Atualização de Maio de 2008
1. Psychiatric Disorders as Social Constructs: ADHD as a Case in Point
Olavo B. Amaral
The article by Guilherme Polanczyk, M.D., et al, in the June 2007 issue of
the American Journal of Psychiatry provides important insights pertaining to
the worldwide prevalence of childhood attention deficit hyperactivity disorder
(ADHD). Dr. Polanczyk et al. convincingly argued that symptoms of ADHD may have
a more constant geographic prevalence than previously thought. However, the
accompanying editorial may have overestimated the implications of these findings.
The statement that a constant prevalence of ADHD symptoms argues in favor of
"ADHD’s identity as a bona fide mental disorder, as opposed to a
social construction" ( p. 856) may be misinterpreting the nature of psychiatric
nosology. The concept of a disorder and its diagnostic criteria are social constructions
by definition, and the fact that a group of symptoms has a constant geographic
prevalence has little to do with what leads these symptoms to be considered
a diagnostic entity. Twin pregnancies, for example, are observed worldwide with
limited prevalence variation; however, being a twin in some indigenous cultures
in Africa and South America could lead a child to be left to die or to be attributed
with supernatural powers, whereas the same biological occurrence has far less
relevance in modern Western society. Thus, universal phenomena can be viewed
as normal or dysfunctional according to cultural beliefs.
Perhaps the best way to judge whether ADHD is a social construction, therefore,
is not to look at the worldwide prevalence of its symptoms, but rather to evaluate
the prevalence of its recognition and treatment. In this area, differences are
striking. The per capita consumption of methylphenidate in the United States
between 2003 and 2005 was approximately six times greater than that of Australia,
eight times greater than that of Spain, and 18 times greater than that of Chile.
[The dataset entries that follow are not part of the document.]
-- ==== Sys2Proof/Machine/Glaze.lean ====
section
/-! DEFINITION. The Glaze nodes: reductions and corrections, NSEND and the ingress of routed tokens, messages (R280 to R293, R442
to R448). -/

namespace Sys2Proof.Machine

open Sys2Proof

variable {s0 : State}

def modGlaze (f : Glaze → Glaze) : M s0 Unit := do
  let s ← st
  upd (.glaze (f s.glaze))

/-- The node that performs a strand's operation: that of its palette die. -/
def glazeReq (b : Issuer) : Req :=
  { die := dieOf b.agent, asid := b.asid, user := b.user, master := masterGlaze (dieOf b.agent) }

def glazeAgent (b : Issuer) : Nat := 25472 + dieOf b.agent

/-- An error of a read or write of an operation, pending in its strand (R288). -/
def pendFaults (b : Issuer) (fs : List Faulted) : M s0 Unit := do
  match ← pickFault fs with
  | some (c, a) => enginePend b c a
  | none => pure ()

/-- The completion signal. -/
def glazeSignal (b : Issuer) : M s0 Unit := do
  match b.sig with
  | some g => engineSignal b (glazeReq b) (glazeAgent b) g
  | none => pure ()

/-- The same at a later moment than the operation's writes. -/
def glazeSignalLater (b : Issuer) : M s0 Unit := do
  match b.sig with
  | some g => signalLater b true (dieOf b.agent) (glazeAgent b) g
  | none => pure ()

/-! ### Failing datapaths (R360)

`lost` is what an operation meets when its datapath fails a second time: POISON, as a fault of its own. -/

/-- Two writes of one operation, as `writeBoth`; when the datapath fails, each element is written or not. -/
def writeLost (lost : List Faulted) (q : Req) (agent : Nat) (va1 : Word) (n1 : Nat) (bs1 : List Byte) (va2 : Word) (n2 : Nat)
    (bs2 : List Byte) : M s0 (List Faulted) := do
  if lost.isEmpty then writeBoth q agent va1 n1 bs1 va2 n2 bs2
  else
    writeEarly q agent va1 n1 bs1 []
    writeEarly q agent va2 n2 bs2 []
    return lost

/-! ### Descriptors (R283) -/

def alignAll (l : List (Word × Nat)) : M s0 Unit :=
  match minWord ((l.filter fun p => p.1.toNat % p.2 != 0).map (·.1)) with
  | some a => trap .align a
  | none => pure ()

def canonicalAll (l : List Word) : M s0 Unit :=
  match minWord (l.filter fun a => !canonical a) with
  | some a => trap .xlate a
  | none => pure ()

def descCount (ws : List Word) : Nat := field (wordAt ws 6) 0 32

def reduDescOk (ws : List Word) : Bool :=
  field (wordAt ws 6) 32 32 == 0 && wordAt ws 7 == 0 && decide (1 ≤ descCount ws) && decide (descCount ws ≤ 2 ^ 24) &&
  (wordAt ws 0).toNat % 256 == 0 && (wordAt ws 1).toNat % 64 == 0

/-- The descriptor of a reduction, captured at issue. -/
def reduDesc (va : Word) : M s0 (List Word) := do
  let ws ← readRecord va 64 64
  legal (reduDescOk ws)
  canonicalAll [wordAt ws 0, wordAt ws 1]
  return ws

/-! ### NRED (R280 to R288) -/

/-- The group at a position of sr.grp: its index; VALID. -/
def grpValid (r : Regs) (pos : Nat) : Bool := r.grp.getLsbD (16 * pos + 15)
def grpId (r : Regs) (pos : Nat) : Nat := field r.grp (16 * pos) 8
def grpRank (r : Regs) (pos : Nat) : Nat := field r.rank (16 * pos) 16

/-- Members of a group of the strand's launch (R67). -/
def State.groupSize (s : State) (a gid : Nat) : Nat :=
  match (s.ctx a).owner.bind fun k => TMap.find s.launches k with
  | some l => field (wordAt l.groups (4 * gid)) 0 16 + 1
  | none => 1

def nredPre (pos : Nat) : M s0 Unit := do
  let s ← st
  let c := s.ctx s.cur
  legal (grpValid c.r pos)
  legal (decide (s.groupSize s.cur (grpId c.r pos) ≤ 1024))

/-- The descriptor of an NRED. -/
def nredEarly (t : Ty) (a b : XReg) : M s0 (List Word) := do
  let c ← myCtx
  alignAll [(c.r.getX b, 64), (c.r.getX a, t.bits / 8)]
  reduDesc (c.r.getX b)
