/-- One row of an MMUL. -/
def mmulRow (s : State) (cl at_ : Nat) (a : MmulArgs) (i : Nat) (fate : RowFate) : Option (List (BitVec 32) × Flags) :=
  let f := s.fresco cl
  let acc (c : Nat) : BitVec 32 := if a.zero then 0 else f.tileWord a.tile i c
  match fate with
  | .invalid => none
  | .miss => some (rowOf fun c => missWord a.int (acc c))
  | .hit b =>
    let p := if a.prec = 0 then planeS a.afmt else a.prec
    let xs := rowElems a.afmt p (s.planeRow cl at_ a.afmt i)
    let bank := f.bank b
    some (rowOf fun c =>
      if f.prog.count = 0 then column a.int (acc c) xs (bank.column c)
      else microColumn f.prog.count.toNat f.prog.ops f.prog.kappa.toNat (acc c) xs (bank.column c))

/-- A plane row or tag plane passes 0x3F_FFFF. -/
def passesPlane (at_ bytes : Nat) : Bool := decide (planeSize < at_ + bytes)

/-- The same of plane rows without a tag plane: no row, none passes. -/
def passesRows (at_ bytes : Nat) : Bool := decide (0 < bytes) && passesPlane at_ bytes

def mmulEffect (cl : Nat) (c : FCmd) (a : MmulArgs) (req bound : Nat) : M s0 Unit := do
  let s ← st
  let n := min req bound
  let shape := decide (bound < req)
  let at_ := c.xa.toNat
  let done (cause : FCause) (fl : Flags) (miss : Word) : M s0 Unit := writeStatus cl a.tile 0xA1 cause n shape fl miss
  if passesPlane at_ (n * rowBytes a.afmt) then done .psrange 0 0
  else
    let fates := (List.range n).map fun i => (i, rowFate (s.tagByte cl at_ i) a.bmask c.valids)
    let hits := fates.filterMap fun p => match p.2 with | .hit b => some (p.1, b) | _ => none
    let misses := (fates.filter fun p => p.2 == .miss).map (·.1)
    let missW := wordOf ((misses.map fun i => 2 ^ i).sum)
    let poison := ((List.range n).any fun i => s.planePoisoned cl (at_ - 64 + i)) ||
      hits.any fun p => s.rowPoisoned cl at_ a.afmt p.1
    let f := s.fresco cl
    let badFmt := a.int && (f.prog.count != 0 ||
      hits.any fun p => (f.bank p.2).fmt != 9 && (f.bank p.2).fmt != 11)
    let missed := !misses.isEmpty && !a.skipMode
    if missed then enginePend c.by_ .tagmiss (wordOf (cl * 256 + a.tile))
    let cause ← pickCause
      ((if poison then [.poison] else []) ++ (if badFmt then [.format] else []) ++ (if missed then [.tagmiss] else []))
    match cause with
    | some e => done e 0 missW
    | Option.none =>
      let rows := fates.filterMap fun p => (mmulRow s cl at_ a p.1 p.2).map fun r => (p.1, r)
      writeTile cl a.tile (rows.map fun r => (r.1, r.2.1))
      done .none (rows.foldl (fun x r => x ||| r.2.2) 0) missW

/-- One row of an MGRAD: `rs` are the rows of A and of G that count, by number. -/
def mgradRow (f : Fresco) (t i : Nat) (zero : Bool) (rs : List (Option (List FV × List FV))) : List (BitVec 32) × Flags :=
  rowOf fun c =>
    let acc : BitVec 32 := if zero then 0 else f.tileWord t i c
    let pair := rs.map fun r => match r with
      | some (xs, gs) => (xs.getD i (.fin false 0 0), gs.getD c (.fin false 0 0))
      | none => (.fin false 0 0, .fin false 0 0)
    column false acc (pair.map (·.1)) (pair.map (·.2))

def mgradEffect (cl : Nat) (c : FCmd) (t : Nat) (zero : Bool) (afmt gfmt bank kq goff : Nat) (req bound : Nat) :
    M s0 Unit := do
  let s ← st
  let n := min req bound
  let at_ := c.xa.toNat
  let gat := 4096 * goff
  let done (cause : FCause) (fl : Flags) : M s0 Unit := writeStatus cl t 0xA2 cause n (decide (bound < req)) fl 0
  if passesPlane at_ (n * rowBytes afmt) || passesRows gat (n * rowBytes gfmt) then done .psrange 0
  else
    let counts (r : Nat) : Bool :=
      decide (r < n) && decide (128 ≤ s.tagByte cl at_ r) && s.tagByte cl at_ r % 4 == bank
    let used := (List.range 64).filter counts
    if ((List.range n).any fun i => s.planePoisoned cl (at_ - 64 + i)) ||
        used.any fun r => s.rowPoisoned cl at_ afmt r || s.rowPoisoned cl gat gfmt r then done .poison 0
    else
      let rs := (List.range 64).map fun r =>
        if counts r then
          some (((rowElems afmt (planeS afmt) (s.planeRow cl at_ afmt r)).drop (64 * kq)).take 64,
            rowElems gfmt (planeS gfmt) (s.planeRow cl gat gfmt r))
        else Option.none
      let f := s.fresco cl
      let rows := (List.range 64).map fun i => (i, mgradRow f t i zero rs)
      writeTile cl t (rows.map fun r => (r.1, r.2.1))
      done .none (rows.foldl (fun x r => x ||| r.2.2) 0)

/-! ### MDRAIN (R248, R249) -/

structure DrainArgs where
  tile : Nat
  planes : Bool
  clr : Bool
  int : Bool
  ofmt : Nat
  rnd : Rnd
  ncols : Nat

/-- The elements of a drain to memory. At a fault any of the elements whose pages admit the write may have been
written. -/
def drainMemory (cl : Nat) (c : FCmd) (size : Nat) (elems : List Nat) : M s0 (Option FCause) := do
  let bad ← writeElems (engineReq cl c) (25088 + cl) c.xa size (elems.flatMap fun v => natBytes size v)
  pickCause (bad.map fun f => fcauseOf f.1)

def clearRows (cl t n : Nat) : M s0 Unit :=
  modFresco cl fun f => { f with tiles := f.tiles.filter fun p => !(p.1 / 16384 == t && decide (p.1 % 16384 / 256 < n)) }

/-- The values of a row that a drain converts (R248). -/
def drainVals (f : Fresco) (a : DrainArgs) (i cols : Nat) : List FV :=
  (List.range cols).map fun k => tileVal a.int (f.tileWord a.tile i k)

/-- The rounding of a drain (R248). -/
def drainRnd (c : FCmd) (a : DrainArgs) : Rnd := if a.rnd = .dyn then rmRnd c.rm else a.rnd

/-- Elements of a drain to memory that are written before it is complete (R186). -/
def drainEarly (cl : Nat) (c : FCmd) (a : DrainArgs) (req bound : Nat) : M s0 Unit := do
  let s ← st
  let f := s.fresco cl
  let size := elemWidth a.ofmt / 8
  let es := (List.range (min req bound)).flatMap fun i =>
    (drainVals f a i a.ncols).map fun v => (drainElem a.ofmt (drainRnd c a) v).1
  let q := engineReq cl c
  let bad ← faultyParts q c.xa (size * es.length)
  writeEarly q (25088 + cl) c.xa size (es.flatMap fun v => natBytes size v) bad

/-- MDRAIN. DESIGN CHOICE (log 87): after a drain to memory that has stopped at a fault the flags of the status word are 0; R249 does not
say whether the flags of elements already converted are recorded. -/
def mdrainEffect (cl : Nat) (c : FCmd) (a : DrainArgs) (req bound : Nat) : M s0 Unit := do
  let s ← st
  let n := min req bound
  let f := s.fresco cl
  let r := drainRnd c a
  let done (cause : FCause) (fl : Flags) : M s0 Unit := writeStatus cl a.tile 0xA3 cause n (decide (bound < req)) fl 0
  let vals (i cols : Nat) : List FV := drainVals f a i cols
  if a.planes then
    let at_ := c.xa.toNat
    if passesRows at_ (n * rowBytes a.ofmt) then done .psrange 0
    else
      let rows := (List.range n).map fun i => drainRow a.ofmt r (vals i 256)
      for (p, i) in rows.zipIdx do
        writePlane cl (at_ + i * rowBytes a.ofmt) (p.1 ++ p.2.1)
      if a.clr then clearRows cl a.tile n
      done .none (rows.foldl (fun x p => x ||| p.2.2) 0)
  else
    let cs := (List.range n).flatMap fun i => (vals i a.ncols).map (drainElem a.ofmt r)
    match ← drainMemory cl c (elemWidth a.ofmt / 8) (cs.map (·.1)) with
    | some e => done e 0
    | Option.none =>
      if a.clr then clearRows cl a.tile n
      done .none (cs.foldl (fun x p => x ||| p.2) 0)

/-! ### MPROG (R250) -/

def mprogEffect (cl : Nat) (c : FCmd) (count : BitVec 3) : M s0 Unit :=
  modFresco cl fun f =>
    if microBad count.toNat c.xa then { f with prog := { f.prog with format := true } }
    else { f with prog := { count := count, ops := c.xa, kappa := c.xb.truncate 32, format := false } }

/-! ### Start and completion -/

/-- Another device's engine has carried out a command that this device's strand sent: whether an MMUL missed a tag there is
open (R242). -/
def foreignEffect (c : FCmd) : M s0 Unit := do
  match c.instr with
  | .mmul t _ _ _ _ sk _ _ _ _ tg _ =>
    let n ← choose 2
    if !sk && n = 1 then
      let clus := match tg with | .remote _ k _ _ => k.toNat | .here => 0
      enginePend c.by_ .tagmiss (wordOf (clus * 256 + t.toNat))
  | _ => pure ()

/-- The agent number of the engine that carries out a command (R176). -/
def cmdAgent (cl : Nat) (c : FCmd) : Nat :=
  if cl = foreignEngine then
    match c.instr with
    | .mloadw _ _ tg _ | .mmul _ _ _ _ _ _ _ _ _ _ tg _ | .mgrad _ _ _ _ _ _ _ _ _ _ tg _
    | .mdrain _ _ _ _ _ _ _ _ _ _ tg _ | .mprog _ _ _ tg _ | .mstat _ _ _ tg _ =>
      match tg with
      | .remote node _ _ _ => 65536 + node.toNat
      | .here => 25088 + cl
    | _ => 25088 + cl
  else 25088 + cl

/-- The effect of a command, or the status of a failed read of its shape record. -/
def commandEffect (cl : Nat) (c : FCmd) : M s0 Unit :=
  let rowed (tile op : Nat) (f : Nat → Nat → M s0 Unit) : M s0 Unit :=
    match c.rows with
    | .error e => writeStatus cl tile op (if e = 3 then .poison else .xlate) 0 false 0 0
    | .ok (req, bound) => f req bound
  match c.instr with
  | .mloadw b _ _ _ => mloadwEffect cl c b.toNat
  | .mmul t _ _ _ zero sk tt af pr bm _ _ =>
    rowed t.toNat 0xA1
      (mmulEffect cl c
        { tile := t.toNat, zero := zero, skipMode := sk, int := tt, afmt := af.toNat, prec := pr.toNat, bmask := bm })
  | .mgrad t _ _ _ zero af gf b kq go _ _ =>
    rowed t.toNat 0xA2 (mgradEffect cl c t.toNat zero af.toNat gf.toNat b.toNat kq.toNat go.toNat)
  | .mdrain t _ _ _ ps clr tt ofm r nc _ _ =>
    rowed t.toNat 0xA3
      (mdrainEffect cl c
        { tile := t.toNat, planes := ps, clr := clr, int := tt, ofmt := ofm.toNat, rnd := r, ncols := nc.toNat + 1 })
  | .mprog _ _ n _ _ => mprogEffect cl c n
  | _ => pure ()

/-- The requester of a command's signal: the engine; for another device's engine, in the place of the issuing core. -/
def signalReq (b : Issuer) (cl : Nat) : Req :=
  { die := if 25088 ≤ b.agent then dieOfCluster cl else dieOf b.agent, asid := b.asid, user := b.user
    master := if cl = foreignEngine then coreOf b.agent else masterEngine cl }

/-- The commands accepted before one. -/
def earlierCmds (cmds : List FCmd) (seq : Nat) : List FCmd := cmds.takeWhile fun c => c.seq != seq

/-- A started drain to memory writes some of its elements before it is complete (R186). -/
def drainPart (cl seq : Nat) : M s0 Unit := do
  let s ← st
  match (s.fresco cl).cmds.find? fun c => c.seq == seq with
  | none => pure ()
  | some c =>
    match c.instr, c.rows with
    | .mdrain t _ _ _ false clr tt ofm r nc _ _, .ok (req, bound) =>
      if c.started && decide (cl < foreignEngine) then
        actFor c.by_
        drainEarly cl c
          { tile := t.toNat, planes := false, clr := clr, int := tt, ofmt := ofm.toNat, rnd := r, ncols := nc.toNat + 1 }
          req bound
    | _, _ => pure ()
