-- ==== Sys2Proof/Machine/Stencil.lean ====
section
/-! DEFINITION. The Stencil unit: shadowed registers, transfers, chunks, faults and replay (R260 to R279, R491 to R493). -/

namespace Sys2Proof.Machine

open Sys2Proof

variable {s0 : State}

/-! ### The registers of a transfer (R262 to R264) -/

def Ctl.reg (c : Ctl) (fn : Nat) : Word := TMap.get (shadowReset fn) c fn

def Ctl.src (c : Ctl) : Word := c.reg 0
def Ctl.dst (c : Ctl) : Word := c.reg 1
def Ctl.count (c : Ctl) (n : Nat) : Nat := field (c.reg (2 + n)) 0 32
def Ctl.stride (c : Ctl) (n : Nat) : Word := c.reg (5 + n)
def Ctl.dcount (c : Ctl) (n : Nat) : Nat := field (c.reg (8 + n)) 0 32
def Ctl.dstride (c : Ctl) (n : Nat) : Word := c.reg (11 + n)
def Ctl.mode (c : Ctl) : Word := c.reg 14
def Ctl.index (c : Ctl) : Word := c.reg 15
def Ctl.chunk (c : Ctl) : Nat := field (c.reg 16) 0 32
def Ctl.sigref (c : Ctl) : Word := c.reg 17
def Ctl.sigctl (c : Ctl) : Word := c.reg 18
def Ctl.super (c : Ctl) : Word := c.reg 19
def Ctl.frec (c : Ctl) : Word := c.reg 20
def Ctl.op (c : Ctl) : Nat := field c.mode 0 3
def Ctl.pfmt (c : Ctl) : Nat := field c.mode 4 4
def Ctl.esize (c : Ctl) : Nat := 2 ^ field c.mode 8 2
def Ctl.srcLocal (c : Ctl) : Bool := c.mode.getLsbD 10
def Ctl.dstLocal (c : Ctl) : Bool := c.mode.getLsbD 11
def Ctl.perChunk (c : Ctl) : Bool := c.mode.getLsbD 12
def Ctl.isize (c : Ctl) : Nat := if c.mode.getLsbD 13 then 8 else 4
def Ctl.toPlanes (c : Ctl) : Bool := c.op == 3
def Ctl.fromPlanes (c : Ctl) : Bool := c.op == 4
def Ctl.planes (c : Ctl) : Bool := c.toPlanes || c.fromPlanes

/-- N (R265, R266). -/
def Ctl.units (c : Ctl) : Nat :=
  if c.toPlanes then c.count 1 * c.count 2
  else if c.fromPlanes then c.dcount 1 * c.dcount 2
  else c.count 0 * c.count 1 * c.count 2

/-- Elements of less than a byte. -/
def Ctl.packed (c : Ctl) : Bool := elemWidth c.pfmt < 8

/-- Bytes that an address of the memory side is a multiple of. -/
def Ctl.unit (c : Ctl) : Nat := if c.planes then max 1 (elemWidth c.pfmt / 8) else c.esize

/-- The fields that address memory, with the sizes that they are multiples of (R267). -/
def Ctl.aligned (c : Ctl) : List (Word × Nat) :=
  let u := c.unit
  let src := [(c.src, u), (c.stride 0, u), (c.stride 1, u)] ++ (if c.op = 1 then [] else [(c.stride 2, u)])
  let dst := [(c.dst, u), (c.dstride 0, u), (c.dstride 1, u)] ++ (if c.op = 2 then [] else [(c.dstride 2, u)])
  (if c.fromPlanes then [] else src) ++ (if c.toPlanes then [] else dst) ++
  (if c.op = 1 || c.op = 2 then [(c.index, c.isize)] else [])

/-- The plane side's offset. -/
def Ctl.planeAt (c : Ctl) : Nat := if c.toPlanes then c.dst.toNat else c.src.toNat

/-- R267: the configuration is valid. -/
def Ctl.valid (c : Ctl) : Bool :=
  decide (c.op ≤ 4) && decide (c.units < 2 ^ 40) &&
  (c.planes || c.dcount 0 * c.dcount 1 * c.dcount 2 == c.units) &&
  (c.aligned.all fun p => p.1.toNat % p.2 == 0) &&
  (!c.planes || (decide (c.pfmt ≤ 12) && !(c.fromPlanes && c.pfmt == 12) && c.planeAt % 32 == 0 &&
    !(decide (0 < c.units) && passesPlane c.planeAt (c.units * rowBytes c.pfmt)) &&
    !(c.packed && (if c.toPlanes then c.stride 0 else c.dstride 0) != 0))) &&
  !(c.sigref != 0 && field c.sigctl 0 8 == 0) && c.frec.toNat % 8 == 0

/-! ### Accesses of a chunk (R265, R266, R270) -/

/-- A fault: address, cause of R272, access of R272. -/
structure XFault where
  addr : Word
  cause : Cause
  access : Nat
  deriving DecidableEq, Repr

def xcause (c : Cause) : Nat :=
  match c with
  | .wrprot => 2 | .cow => 3 | .ctrpage => 4 | .poison => 5 | .lsprot => 6 | _ => 1

/-- Where a write of a transfer goes. -/
inductive XDst where
  | glob (va : Word)
  | loc (va : Word)
  | plane (off : Nat)
  deriving DecidableEq, Repr

/-- A write of a transfer, the access of R272 that it is, and the numbers of its elements for which a read or a check has met a
fault. -/
structure XWrite where
  dst : XDst
  bytes : List Byte
  access : Nat
  bad : List Nat
  deriving DecidableEq, Repr

/-- What a unit of a transfer does: its writes, flags and faults. -/
structure XUnit where
  writes : List XWrite
  flags : Flags
  faults : List XFault
  deriving DecidableEq, Repr

def Xfer.core (x : Xfer) : Nat := coreOf x.by_.agent

def stencilReq (cl : Nat) (x : Xfer) : Req :=
  { die := dieOfCluster cl, asid := x.by_.asid, user := x.by_.user, master := masterStencil cl }

def stencilAgent (cl : Nat) : Nat := 25280 + cl

/-- The lowest byte of a local access that R133 refuses, or the regions at the XGO when the issuer was in user mode. -/
def Xfer.refused (x : Xfer) (rd wr : Bool) (va : Word) (n : Nat) : Option Word :=
  ((List.range n).find? fun i =>
    !(decide (va.toNat + i < lsSize x.core) &&
    (!x.by_.user || { Regs.reset false with lsbase := x.lsbase, lslim := x.lslim }.lsGrants rd wr (va.toNat + i)))).map
    fun i => va + wordOf i

/-- Bytes of global memory, or zeros with the fault. -/
def fetchGlobal (cl : Nat) (x : Xfer) (va : Word) (n access : Nat) : M s0 (List Byte × List XFault) := do
  match ← readRange (stencilReq cl x) (stencilAgent cl) va n with
  | .error (c, a) => return (List.replicate n 0, [{ addr := a, cause := c, access := access }])
  | .ok g =>
    return (g.bytes, match g.poison with
      | some a => [{ addr := a, cause := .poison, access := access }]
      | none => [])

/-- Bytes of the source side; poisoned bytes of local store are a fault too (R361). -/
def fetchSrc (cl : Nat) (x : Xfer) (va : Word) (n : Nat) : M s0 (List Byte × List XFault) := do
  if x.ctl.srcLocal then
    let s ← st
    match x.refused true false va n with
    | some a => return (List.replicate n 0, [{ addr := a, cause := .lsprot, access := 0 }])
    | none =>
      let bad := (List.range n).find? fun i => s.lsPoisoned x.core (va.toNat + i)
      let bs ← hideLater false (lsKey x.core va.toNat) (s.lsBytes x.core va.toNat n)
      return (bs, match bad with
        | some i => [{ addr := va + wordOf i, cause := .poison, access := 0 }]
        | none => [])
  else fetchGlobal cl x va n 0

/-- The same of `n` bytes in elements of `k`, each for itself where the whole meets a fault: the bytes and the faulting elements. -/
def fetchElems (cl : Nat) (x : Xfer) (va : Word) (n k : Nat) : M s0 (List Byte × List Nat × List XFault) := do
  let (bs, f) ← fetchSrc cl x va n
  if f.isEmpty then return (bs, [], [])
  else
    let mut out : List Byte := []
    let mut bad : List Nat := []
    let mut faults : List XFault := []
    for i in List.range (n / k) do
      let (bs, f) ← fetchSrc cl x (va + wordOf (k * i)) k
      out := out ++ bs
      if !f.isEmpty then bad := bad ++ [i]
      faults := faults ++ f
    return (out, bad, faults)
If the prevalence of hyperactive symptoms is indeed similar among these countries,
this probably means that a "hyperactivity disorder" deserving treatment
in one country is seen by parents and physicians as a nonmedical condition (perhaps
at the higher end of the "childhood activity spectrum") elsewhere.
It is in defining such a diagnostic threshold that lies the social construction,
as the boundaries of normality in a given region are set by psychiatrists (by
choosing and applying diagnostic criteria) and society (by recognizing symptoms
as deserving of medical care). Thus, it is probably not useful to ask whether
DSM-IV has too low a threshold for ADHD or whether ICD-10 has too high a threshold,
since there is little evidence of a biological threshold to be identified; the
definition of such a threshold is the collective social duty of physicians,
parents, and society.
It is crucial that we acknowledge not only the existence of this construction,
but also the responsibilities inherent in taking part in it. Symptoms might
be constant throughout the world, but it is how we view them that will give
them meaning and define the care of children worldwide.
2. Drs. Polanczyk and Rohde Reply
Guilherme Polanczyk, M.D. and Luis Augusto Rohde, , M.D., Ph.D.
We appreciate the thoughtful views of Dr. Amaral. It is of paramount importance
to discuss the perceptions of physicians and patients concerning mental health
disorders. This is the only way that we can counter the stigma surrounding them.
Cultural stigma is an important barrier to recognition and treatment of illnesses,
particularly mental disorders, including ADHD.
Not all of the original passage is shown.